Fraud detection is a huge area. Financial institutions are able to monitor client's internal and external transactions for fraud, through pattern recognition and other machine learning algorithms, and then alert a customer concerning suspicious activity. Analytics are often performed in real time. This is a big advantage, as criminals can be very sophisticated and be one step ahead of the previous analysis.

Wall street program trading. Trading algorithms will predict intraday highs and lows, and will decide when to buy and sell securities.

Sports management:

Sports management analytics is able to predict which sports events will yield the greatest attendance and institute variable ticket pricing based upon audience interest.

In baseball, a pitcher's entire game can be recorded and then digitally analyzed. Sensors can also be attached to their arm, to alert when future injury might occur.

Higher education:

Colleges can predict how many, and which kind of, students are likely to attend the next semester, and be able to plan resources accordingly. This is a challenge which is beginning to surface now, many schools may be looking at how scoring changes made to the SAT in 2016 are affecting admissions.

Time-based assessments of online modules can enable professors to identify students' potential problems areas, and tailor individual instruction.

Government:

Federal and State Governments have embraced the open data concept and have made more data available to the public, which has empowered

Citizen Data Scientists

to help solve critical social and governmental problems.

The potential use of data for the purpose of emergency services, traffic safety, and healthcare use is overwhelmingly positive.

Although these industries can be quite different, the goals of predictive analytics are typically implemented to increase revenue, decrease costs, or alter outcomes for the better.
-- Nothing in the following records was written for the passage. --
-- ==== Sys2Proof/Machine/Boot.lean ====
section
/-! DEFINITION. Reset as the host requests it (70_reset_and_hazards.md R270 to R273): the configuration check, the image
against the address space, the load and the reset values. -/

namespace Sys2Proof.Machine

open Sys2Proof

/-- What the host presents at reset (R247, R271, R272). An option left unset is `none`. -/
structure BootRequest where
  debug : Option Bool
  stepMode : Option Bool
  screenEn : Option Bool
  kbdEn : Option Bool
  /-- The program image `img[0..L-1]`. -/
  image : List Byte
  /-- Whether the operator accepts an image longer than 65536 bytes. -/
  operatorAccepts : Bool
  fillByte : Byte
  openSlots : Config.OpenSlots
  cond : Config.CondBinding
  env : Env
deriving DecidableEq, Repr

/-- Why there is no run. -/
inductive BootError where
  /-- "a required boolean option left unset" (R271). -/
  | optionUnset
  /-- An oversized image the operator rejects (R272). -/
  | imageRejected
  /-- A FILL_BYTE that is no fatal encoding (R99); the model's own check, log 12. -/
  | fillNotFatal
deriving DecidableEq, Repr

/-- The image "loaded sequentially into Memory" from an address on (R272); filler bytes are not listed. -/
def loadImage (fill : Byte) : Nat → List Byte → Memory
  | _, [] => []
  | addr, v :: vs => if v = fill then loadImage fill (addr + 1) vs else (addr, v) :: loadImage fill (addr + 1) vs

/-- Steps 2 to 4 of R270, once the four options are known: N = 65536, or L for an accepted longer image (R272). -/
def BootRequest.load (r : BootRequest) (debug stepMode screenEn kbdEn : Bool) : Except BootError State :=
  if 65536 < r.image.length ∧ r.operatorAccepts = false then .error .imageRejected
  else if isFatalByte r.fillByte = false then .error .fillNotFatal
  else .ok (State.resetWith
    { debug := debug, stepMode := stepMode, screenEn := screenEn, kbdEn := kbdEn, growth := r.image.length - 65536,
      fillByte := r.fillByte, openSlots := r.openSlots, cond := r.cond }
    (loadImage r.fillByte 0 r.image) r.env)

/-- Reset (R270): the configuration check comes first, and a missing option means that no run exists (R271). -/
def boot (r : BootRequest) : Except BootError State :=
  match r.debug, r.stepMode, r.screenEn, r.kbdEn with
  | some debug, some stepMode, some screenEn, some kbdEn => r.load debug stepMode screenEn kbdEn
  | _, _, _, _ => .error .optionUnset

end Sys2Proof.Machine
end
Skills and roles that are important in Predictive Analytics

So what skills do you need to be successful in predictive analytics? I believe that there are three basic skills that are needed:

Algorithmic/statistical/programming skills

: These are the actual technical skills needed to implement a technical solution to a problem. I bundle these all together since these skills are typically used in tandem. Will it be a purely statistical solution, or will there need to be a bit of programming thrown in to customize an algorithm, and clean the data? There are always multiple ways of doing the same task and it will be up to you, the predictive modeler, to determine how it is to be done.

Business skills

: These are the skills needed for communicating thoughts and ideas among groups of the interested parties. Business and data analysts who have worked in certain industries for long periods of time, and know their business very well, are increasingly being called upon to participate in predictive analytics projects. Data science is becoming a team sport and most projects include working with others in the organization, summarizing findings, and having good presentation and documentation skills are important. You will often hear the term domain knowledge associated with this. Domain knowledge is important since it allows you to apply your particular analytics skills to the particular analytic problems of whatever business you are (or wish to) work within. Everyone business has its own nuances when it comes to solving analytic problems. If you do not have the time or inclination to learn all about the inner workings of the problem at hand yourself, partner with someone who does. That will be the start of a great team!

Data storage/Extract Transform and Load (ETL) skills

: This can refer to specialized knowledge regarding extracting data, and storing it in a relational or non-relational NoSQL data store. Historically, these tasks were handled exclusively within a data warehouse. But now that the age of big data is upon us, specialists have emerged who understand the intricacies of data storage, and the best way to organize it.

Related job skills and terms

Along with the term predictive analytics, here are some terms that are very much related:

Predictive modeling

: This specifically means using a mathematical/statistical model to predict the likelihood of a dependent or target variable. You may still be able to predict; however, if there is no underlying model, it is not a predictive model.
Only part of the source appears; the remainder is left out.